The task
Your task is to copy the lines of the data below from the line holding "factor (STEP_MARK_INVALID). -/" through the line holding "mkLogBytes e = 0))", inclusive, exactly and with nothing added.

Data entries
::::::
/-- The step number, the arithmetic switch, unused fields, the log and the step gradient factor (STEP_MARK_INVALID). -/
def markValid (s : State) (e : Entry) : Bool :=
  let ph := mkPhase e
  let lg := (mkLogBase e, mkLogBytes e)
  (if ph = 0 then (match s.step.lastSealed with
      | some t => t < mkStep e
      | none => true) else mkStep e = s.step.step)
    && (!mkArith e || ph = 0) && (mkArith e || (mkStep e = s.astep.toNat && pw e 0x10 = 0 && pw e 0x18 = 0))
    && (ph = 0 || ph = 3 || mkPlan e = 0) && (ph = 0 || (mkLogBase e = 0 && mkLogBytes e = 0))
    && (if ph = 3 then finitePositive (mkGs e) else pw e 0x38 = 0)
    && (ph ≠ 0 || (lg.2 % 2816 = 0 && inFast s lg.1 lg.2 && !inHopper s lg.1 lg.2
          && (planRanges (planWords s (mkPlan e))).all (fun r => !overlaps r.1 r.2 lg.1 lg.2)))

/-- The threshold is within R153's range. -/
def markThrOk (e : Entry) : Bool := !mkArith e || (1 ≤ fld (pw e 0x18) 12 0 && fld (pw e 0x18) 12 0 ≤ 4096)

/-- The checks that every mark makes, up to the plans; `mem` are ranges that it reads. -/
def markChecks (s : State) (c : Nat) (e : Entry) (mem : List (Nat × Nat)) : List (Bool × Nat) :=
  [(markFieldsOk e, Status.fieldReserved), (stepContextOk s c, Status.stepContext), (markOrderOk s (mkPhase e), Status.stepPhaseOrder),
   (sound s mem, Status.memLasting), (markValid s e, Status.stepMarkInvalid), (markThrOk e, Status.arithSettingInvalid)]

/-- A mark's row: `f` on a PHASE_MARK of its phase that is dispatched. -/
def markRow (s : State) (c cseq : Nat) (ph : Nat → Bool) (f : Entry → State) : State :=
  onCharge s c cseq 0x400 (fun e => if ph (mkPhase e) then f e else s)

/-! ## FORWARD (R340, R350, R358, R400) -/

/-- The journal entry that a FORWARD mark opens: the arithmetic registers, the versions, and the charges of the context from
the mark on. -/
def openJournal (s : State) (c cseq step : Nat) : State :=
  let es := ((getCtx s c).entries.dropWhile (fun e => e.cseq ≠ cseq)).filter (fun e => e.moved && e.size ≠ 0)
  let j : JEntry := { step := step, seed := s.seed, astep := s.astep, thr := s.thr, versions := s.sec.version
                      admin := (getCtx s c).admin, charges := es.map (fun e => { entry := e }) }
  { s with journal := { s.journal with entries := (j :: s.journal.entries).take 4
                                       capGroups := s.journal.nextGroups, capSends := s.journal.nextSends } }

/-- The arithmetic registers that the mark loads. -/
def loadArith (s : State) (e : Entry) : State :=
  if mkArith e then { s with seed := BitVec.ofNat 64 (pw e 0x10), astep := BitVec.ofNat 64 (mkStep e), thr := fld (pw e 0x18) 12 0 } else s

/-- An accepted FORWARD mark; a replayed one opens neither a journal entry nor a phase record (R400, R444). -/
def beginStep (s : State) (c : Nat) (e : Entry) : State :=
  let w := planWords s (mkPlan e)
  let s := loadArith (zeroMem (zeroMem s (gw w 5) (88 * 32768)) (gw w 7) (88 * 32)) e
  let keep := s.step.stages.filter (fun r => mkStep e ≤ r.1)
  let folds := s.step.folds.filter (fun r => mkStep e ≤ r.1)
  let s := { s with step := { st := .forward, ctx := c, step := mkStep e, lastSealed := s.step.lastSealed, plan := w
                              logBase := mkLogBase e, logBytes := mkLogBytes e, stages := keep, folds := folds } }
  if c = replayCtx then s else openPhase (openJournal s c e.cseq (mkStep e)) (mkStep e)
::::::
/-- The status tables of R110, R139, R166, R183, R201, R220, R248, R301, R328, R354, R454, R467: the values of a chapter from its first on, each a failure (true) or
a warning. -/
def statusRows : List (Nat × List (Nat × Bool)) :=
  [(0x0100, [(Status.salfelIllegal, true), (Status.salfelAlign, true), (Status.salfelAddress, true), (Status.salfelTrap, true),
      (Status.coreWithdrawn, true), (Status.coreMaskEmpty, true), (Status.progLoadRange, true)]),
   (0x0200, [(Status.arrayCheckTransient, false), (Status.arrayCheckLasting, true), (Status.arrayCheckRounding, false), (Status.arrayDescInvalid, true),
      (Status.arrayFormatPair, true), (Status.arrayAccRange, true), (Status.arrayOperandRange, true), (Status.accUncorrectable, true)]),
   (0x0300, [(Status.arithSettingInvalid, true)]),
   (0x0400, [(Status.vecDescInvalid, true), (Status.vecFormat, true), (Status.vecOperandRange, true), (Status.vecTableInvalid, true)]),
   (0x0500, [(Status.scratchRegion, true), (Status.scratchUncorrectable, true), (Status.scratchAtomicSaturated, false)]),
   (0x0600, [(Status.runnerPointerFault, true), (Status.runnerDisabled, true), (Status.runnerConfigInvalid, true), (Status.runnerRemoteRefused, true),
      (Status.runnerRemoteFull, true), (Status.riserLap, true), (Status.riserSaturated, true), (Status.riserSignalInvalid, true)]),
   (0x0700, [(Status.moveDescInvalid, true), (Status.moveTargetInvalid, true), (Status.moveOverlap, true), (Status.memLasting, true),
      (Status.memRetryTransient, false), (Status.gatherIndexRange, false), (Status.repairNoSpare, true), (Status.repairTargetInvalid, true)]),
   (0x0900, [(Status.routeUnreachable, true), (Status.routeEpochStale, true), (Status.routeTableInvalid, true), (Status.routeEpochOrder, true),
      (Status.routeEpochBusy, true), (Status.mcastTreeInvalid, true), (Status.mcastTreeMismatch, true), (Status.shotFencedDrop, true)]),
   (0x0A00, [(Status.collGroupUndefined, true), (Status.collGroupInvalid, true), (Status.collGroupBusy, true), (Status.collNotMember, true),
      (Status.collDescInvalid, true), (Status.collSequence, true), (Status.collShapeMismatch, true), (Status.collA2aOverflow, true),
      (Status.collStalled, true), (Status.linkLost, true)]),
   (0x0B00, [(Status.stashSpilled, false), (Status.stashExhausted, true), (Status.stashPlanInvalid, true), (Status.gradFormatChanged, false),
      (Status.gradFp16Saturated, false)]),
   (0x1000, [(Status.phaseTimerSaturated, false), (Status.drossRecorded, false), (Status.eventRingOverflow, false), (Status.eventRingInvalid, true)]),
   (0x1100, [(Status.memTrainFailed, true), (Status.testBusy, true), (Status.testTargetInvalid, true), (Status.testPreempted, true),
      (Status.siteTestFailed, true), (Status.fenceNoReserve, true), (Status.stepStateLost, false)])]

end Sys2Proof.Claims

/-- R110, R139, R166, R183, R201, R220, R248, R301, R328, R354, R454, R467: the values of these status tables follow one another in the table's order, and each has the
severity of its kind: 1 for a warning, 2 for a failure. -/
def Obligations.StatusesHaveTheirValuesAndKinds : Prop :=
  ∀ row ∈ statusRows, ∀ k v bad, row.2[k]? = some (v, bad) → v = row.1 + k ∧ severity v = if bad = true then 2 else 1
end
::::::
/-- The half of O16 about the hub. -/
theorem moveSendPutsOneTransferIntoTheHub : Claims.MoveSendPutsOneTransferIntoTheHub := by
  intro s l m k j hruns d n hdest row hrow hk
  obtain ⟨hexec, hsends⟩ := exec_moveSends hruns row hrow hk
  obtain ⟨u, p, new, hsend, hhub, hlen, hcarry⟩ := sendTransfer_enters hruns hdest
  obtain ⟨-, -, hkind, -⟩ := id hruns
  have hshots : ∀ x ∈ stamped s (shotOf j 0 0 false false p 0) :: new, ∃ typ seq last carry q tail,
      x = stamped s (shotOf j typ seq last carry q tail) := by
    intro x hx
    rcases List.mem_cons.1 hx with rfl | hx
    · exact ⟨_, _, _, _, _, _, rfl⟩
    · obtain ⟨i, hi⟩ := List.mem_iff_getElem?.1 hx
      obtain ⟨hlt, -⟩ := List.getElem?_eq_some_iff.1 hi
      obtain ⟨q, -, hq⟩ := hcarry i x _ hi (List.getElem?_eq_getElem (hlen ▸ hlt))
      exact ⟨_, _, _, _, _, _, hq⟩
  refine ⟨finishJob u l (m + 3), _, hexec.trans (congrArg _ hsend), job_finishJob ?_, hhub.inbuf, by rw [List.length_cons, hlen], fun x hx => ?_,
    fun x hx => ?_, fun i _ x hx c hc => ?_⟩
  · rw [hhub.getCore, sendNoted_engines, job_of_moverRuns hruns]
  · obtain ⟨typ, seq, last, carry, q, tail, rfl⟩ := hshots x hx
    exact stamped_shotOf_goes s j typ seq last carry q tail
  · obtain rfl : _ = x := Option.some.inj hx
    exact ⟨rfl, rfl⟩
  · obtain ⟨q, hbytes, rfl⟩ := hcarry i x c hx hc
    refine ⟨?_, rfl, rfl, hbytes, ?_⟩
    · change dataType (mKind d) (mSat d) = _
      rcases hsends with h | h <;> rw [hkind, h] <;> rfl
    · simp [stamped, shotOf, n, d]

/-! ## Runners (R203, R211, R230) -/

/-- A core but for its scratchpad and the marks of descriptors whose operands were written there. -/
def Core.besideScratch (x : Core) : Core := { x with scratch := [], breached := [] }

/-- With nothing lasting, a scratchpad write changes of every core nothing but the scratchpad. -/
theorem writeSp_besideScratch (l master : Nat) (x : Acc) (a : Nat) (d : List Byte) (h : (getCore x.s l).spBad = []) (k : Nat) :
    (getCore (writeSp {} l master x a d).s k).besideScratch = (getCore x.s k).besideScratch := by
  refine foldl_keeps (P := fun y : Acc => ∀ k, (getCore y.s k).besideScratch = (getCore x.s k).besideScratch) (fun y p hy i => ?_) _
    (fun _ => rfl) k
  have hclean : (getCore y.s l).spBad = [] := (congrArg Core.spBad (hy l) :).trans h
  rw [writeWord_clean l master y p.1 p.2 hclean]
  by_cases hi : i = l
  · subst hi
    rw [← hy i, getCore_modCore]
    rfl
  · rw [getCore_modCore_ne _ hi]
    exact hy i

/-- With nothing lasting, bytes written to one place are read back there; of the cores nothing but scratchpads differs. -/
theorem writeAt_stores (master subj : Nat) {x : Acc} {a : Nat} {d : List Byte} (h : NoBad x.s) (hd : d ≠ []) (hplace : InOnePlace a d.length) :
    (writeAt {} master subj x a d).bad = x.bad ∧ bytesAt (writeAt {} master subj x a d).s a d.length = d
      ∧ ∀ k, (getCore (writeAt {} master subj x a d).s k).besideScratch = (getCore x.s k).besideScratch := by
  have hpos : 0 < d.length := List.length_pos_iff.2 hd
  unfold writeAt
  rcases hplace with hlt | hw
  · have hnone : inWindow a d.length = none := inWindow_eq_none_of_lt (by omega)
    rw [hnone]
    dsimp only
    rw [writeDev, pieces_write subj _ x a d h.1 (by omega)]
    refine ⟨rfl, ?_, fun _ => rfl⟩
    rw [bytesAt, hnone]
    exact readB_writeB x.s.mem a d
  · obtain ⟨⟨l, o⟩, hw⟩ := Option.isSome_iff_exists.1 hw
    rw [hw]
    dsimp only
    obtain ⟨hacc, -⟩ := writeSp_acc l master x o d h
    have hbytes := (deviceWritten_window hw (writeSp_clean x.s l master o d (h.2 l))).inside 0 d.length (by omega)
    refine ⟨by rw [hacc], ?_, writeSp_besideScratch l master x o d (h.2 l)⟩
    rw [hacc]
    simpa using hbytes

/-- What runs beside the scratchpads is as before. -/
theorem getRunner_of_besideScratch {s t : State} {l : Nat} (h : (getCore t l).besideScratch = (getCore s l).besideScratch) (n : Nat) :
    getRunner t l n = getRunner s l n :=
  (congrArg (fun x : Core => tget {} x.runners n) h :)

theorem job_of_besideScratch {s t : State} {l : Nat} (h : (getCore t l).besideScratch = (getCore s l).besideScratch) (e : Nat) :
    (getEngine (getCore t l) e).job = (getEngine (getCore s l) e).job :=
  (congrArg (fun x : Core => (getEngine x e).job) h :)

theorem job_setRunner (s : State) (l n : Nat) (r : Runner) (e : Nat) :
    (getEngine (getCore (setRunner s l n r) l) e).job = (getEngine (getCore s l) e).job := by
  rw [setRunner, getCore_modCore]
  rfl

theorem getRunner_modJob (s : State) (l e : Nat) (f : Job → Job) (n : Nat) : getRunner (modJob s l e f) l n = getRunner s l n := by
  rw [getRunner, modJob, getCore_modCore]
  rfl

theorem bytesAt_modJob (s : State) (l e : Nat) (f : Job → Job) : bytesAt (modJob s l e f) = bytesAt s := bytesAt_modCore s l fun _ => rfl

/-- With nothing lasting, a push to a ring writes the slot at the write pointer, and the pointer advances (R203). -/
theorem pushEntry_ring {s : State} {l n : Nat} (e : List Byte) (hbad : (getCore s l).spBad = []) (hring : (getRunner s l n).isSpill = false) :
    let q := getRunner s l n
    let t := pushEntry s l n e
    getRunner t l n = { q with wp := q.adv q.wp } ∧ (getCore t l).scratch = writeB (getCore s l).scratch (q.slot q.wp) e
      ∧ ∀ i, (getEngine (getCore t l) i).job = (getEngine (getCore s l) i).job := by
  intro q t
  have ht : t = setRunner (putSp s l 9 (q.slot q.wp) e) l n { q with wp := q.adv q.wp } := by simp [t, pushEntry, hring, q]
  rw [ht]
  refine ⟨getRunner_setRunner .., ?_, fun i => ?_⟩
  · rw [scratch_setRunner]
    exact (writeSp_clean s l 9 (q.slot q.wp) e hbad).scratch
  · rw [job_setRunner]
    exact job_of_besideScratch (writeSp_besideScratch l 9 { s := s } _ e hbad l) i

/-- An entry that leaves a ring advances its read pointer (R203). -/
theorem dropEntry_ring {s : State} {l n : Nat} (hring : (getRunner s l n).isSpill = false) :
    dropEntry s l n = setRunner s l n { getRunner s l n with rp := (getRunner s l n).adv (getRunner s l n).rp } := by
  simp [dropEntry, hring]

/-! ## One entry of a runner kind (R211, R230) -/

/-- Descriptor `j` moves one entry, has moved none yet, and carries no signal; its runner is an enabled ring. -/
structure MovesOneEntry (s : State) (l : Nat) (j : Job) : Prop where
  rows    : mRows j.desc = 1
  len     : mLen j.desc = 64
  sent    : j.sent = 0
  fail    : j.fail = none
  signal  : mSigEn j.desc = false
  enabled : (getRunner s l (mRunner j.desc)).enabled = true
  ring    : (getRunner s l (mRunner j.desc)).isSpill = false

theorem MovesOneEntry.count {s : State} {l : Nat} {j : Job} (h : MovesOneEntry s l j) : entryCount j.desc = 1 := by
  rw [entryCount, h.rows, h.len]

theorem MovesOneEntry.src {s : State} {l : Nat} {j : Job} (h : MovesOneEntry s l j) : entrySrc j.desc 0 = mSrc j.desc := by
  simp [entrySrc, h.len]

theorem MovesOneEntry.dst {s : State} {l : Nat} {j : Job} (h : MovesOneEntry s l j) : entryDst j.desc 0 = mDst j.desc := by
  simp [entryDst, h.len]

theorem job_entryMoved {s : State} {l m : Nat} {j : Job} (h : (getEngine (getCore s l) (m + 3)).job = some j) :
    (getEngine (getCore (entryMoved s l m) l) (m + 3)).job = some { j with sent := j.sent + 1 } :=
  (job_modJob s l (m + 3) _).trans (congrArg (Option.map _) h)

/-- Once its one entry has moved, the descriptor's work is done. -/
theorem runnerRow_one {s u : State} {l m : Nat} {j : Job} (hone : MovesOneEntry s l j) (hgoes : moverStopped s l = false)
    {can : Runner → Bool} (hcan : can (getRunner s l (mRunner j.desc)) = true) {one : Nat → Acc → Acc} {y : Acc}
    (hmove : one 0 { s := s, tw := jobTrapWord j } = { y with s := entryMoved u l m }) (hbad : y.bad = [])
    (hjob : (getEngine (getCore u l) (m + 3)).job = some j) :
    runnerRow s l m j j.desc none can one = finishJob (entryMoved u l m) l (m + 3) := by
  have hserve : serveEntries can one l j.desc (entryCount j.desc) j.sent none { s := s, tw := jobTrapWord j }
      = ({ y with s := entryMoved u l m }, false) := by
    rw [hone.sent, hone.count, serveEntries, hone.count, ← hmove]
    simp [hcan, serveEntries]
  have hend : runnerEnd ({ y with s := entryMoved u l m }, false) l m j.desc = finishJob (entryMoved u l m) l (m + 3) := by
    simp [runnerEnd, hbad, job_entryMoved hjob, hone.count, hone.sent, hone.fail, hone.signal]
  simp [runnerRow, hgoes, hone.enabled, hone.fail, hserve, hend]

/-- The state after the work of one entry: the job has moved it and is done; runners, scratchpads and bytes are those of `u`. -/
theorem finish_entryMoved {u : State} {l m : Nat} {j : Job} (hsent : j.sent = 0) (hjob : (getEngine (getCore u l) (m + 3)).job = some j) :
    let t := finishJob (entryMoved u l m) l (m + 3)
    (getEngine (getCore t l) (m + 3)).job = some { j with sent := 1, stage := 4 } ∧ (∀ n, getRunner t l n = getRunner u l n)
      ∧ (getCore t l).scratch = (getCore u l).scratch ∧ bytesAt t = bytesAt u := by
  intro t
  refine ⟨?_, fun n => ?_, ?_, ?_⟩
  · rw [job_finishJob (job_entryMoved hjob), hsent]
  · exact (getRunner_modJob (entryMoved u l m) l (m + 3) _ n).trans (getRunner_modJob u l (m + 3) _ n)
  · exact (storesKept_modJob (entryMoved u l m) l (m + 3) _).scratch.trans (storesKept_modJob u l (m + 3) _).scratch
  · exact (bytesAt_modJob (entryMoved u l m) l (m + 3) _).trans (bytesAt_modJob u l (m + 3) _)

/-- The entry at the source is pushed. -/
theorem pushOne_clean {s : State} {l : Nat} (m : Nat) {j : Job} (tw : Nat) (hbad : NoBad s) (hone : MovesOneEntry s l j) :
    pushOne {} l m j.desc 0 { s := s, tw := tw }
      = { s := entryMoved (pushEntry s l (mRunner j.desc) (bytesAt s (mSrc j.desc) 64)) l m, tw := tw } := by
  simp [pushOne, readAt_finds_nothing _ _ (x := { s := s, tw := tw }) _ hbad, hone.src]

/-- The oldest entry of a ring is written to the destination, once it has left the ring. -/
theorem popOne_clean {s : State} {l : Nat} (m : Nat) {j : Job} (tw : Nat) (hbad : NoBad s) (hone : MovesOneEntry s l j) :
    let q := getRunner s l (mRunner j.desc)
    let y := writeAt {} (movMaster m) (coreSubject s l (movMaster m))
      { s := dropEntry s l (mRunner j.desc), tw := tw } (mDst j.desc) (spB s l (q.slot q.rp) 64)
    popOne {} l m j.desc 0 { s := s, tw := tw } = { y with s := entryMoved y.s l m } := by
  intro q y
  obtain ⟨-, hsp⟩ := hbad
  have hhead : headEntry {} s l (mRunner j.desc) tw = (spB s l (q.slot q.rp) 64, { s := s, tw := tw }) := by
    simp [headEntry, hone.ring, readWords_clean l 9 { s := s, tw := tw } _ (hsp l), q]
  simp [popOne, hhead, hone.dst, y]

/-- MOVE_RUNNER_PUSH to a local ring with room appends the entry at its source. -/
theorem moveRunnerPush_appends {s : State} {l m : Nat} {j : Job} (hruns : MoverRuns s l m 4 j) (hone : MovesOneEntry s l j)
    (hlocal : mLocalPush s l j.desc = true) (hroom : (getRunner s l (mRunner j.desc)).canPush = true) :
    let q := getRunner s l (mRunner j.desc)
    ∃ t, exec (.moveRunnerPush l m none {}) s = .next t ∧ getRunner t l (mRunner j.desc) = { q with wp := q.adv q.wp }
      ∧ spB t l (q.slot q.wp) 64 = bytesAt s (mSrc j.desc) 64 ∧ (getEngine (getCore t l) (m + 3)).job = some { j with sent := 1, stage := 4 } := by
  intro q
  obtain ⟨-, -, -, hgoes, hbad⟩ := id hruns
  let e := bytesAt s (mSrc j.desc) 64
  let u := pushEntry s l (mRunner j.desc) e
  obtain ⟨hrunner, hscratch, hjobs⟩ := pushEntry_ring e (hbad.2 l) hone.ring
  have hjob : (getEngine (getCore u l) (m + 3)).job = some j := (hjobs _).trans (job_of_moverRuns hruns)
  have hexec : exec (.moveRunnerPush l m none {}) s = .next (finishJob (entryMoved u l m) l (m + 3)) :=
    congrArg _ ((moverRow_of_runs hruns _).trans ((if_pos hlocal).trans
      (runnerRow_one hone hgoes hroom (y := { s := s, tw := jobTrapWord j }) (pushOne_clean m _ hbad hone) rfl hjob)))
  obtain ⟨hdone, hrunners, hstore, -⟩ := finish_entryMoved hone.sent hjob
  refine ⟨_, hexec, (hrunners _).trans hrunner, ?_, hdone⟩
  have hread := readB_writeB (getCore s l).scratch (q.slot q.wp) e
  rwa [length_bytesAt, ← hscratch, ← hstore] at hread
::::::
Your response
/-- The step number, the arithmetic switch, unused fields, the log and the step gradient factor (STEP_MARK_INVALID). -/
def markValid (s : State) (e : Entry) : Bool :=
  let ph := mkPhase e
  let lg := (mkLogBase e, mkLogBytes e)
  (if ph = 0 then (match s.step.lastSealed with
      | some t => t < mkStep e
      | none => true) else mkStep e = s.step.step)
    && (!mkArith e || ph = 0) && (mkArith e || (mkStep e = s.astep.toNat && pw e 0x10 = 0 && pw e 0x18 = 0))
    && (ph = 0 || ph = 3 || mkPlan e = 0) && (ph = 0 || (mkLogBase e = 0 && mkLogBytes e = 0))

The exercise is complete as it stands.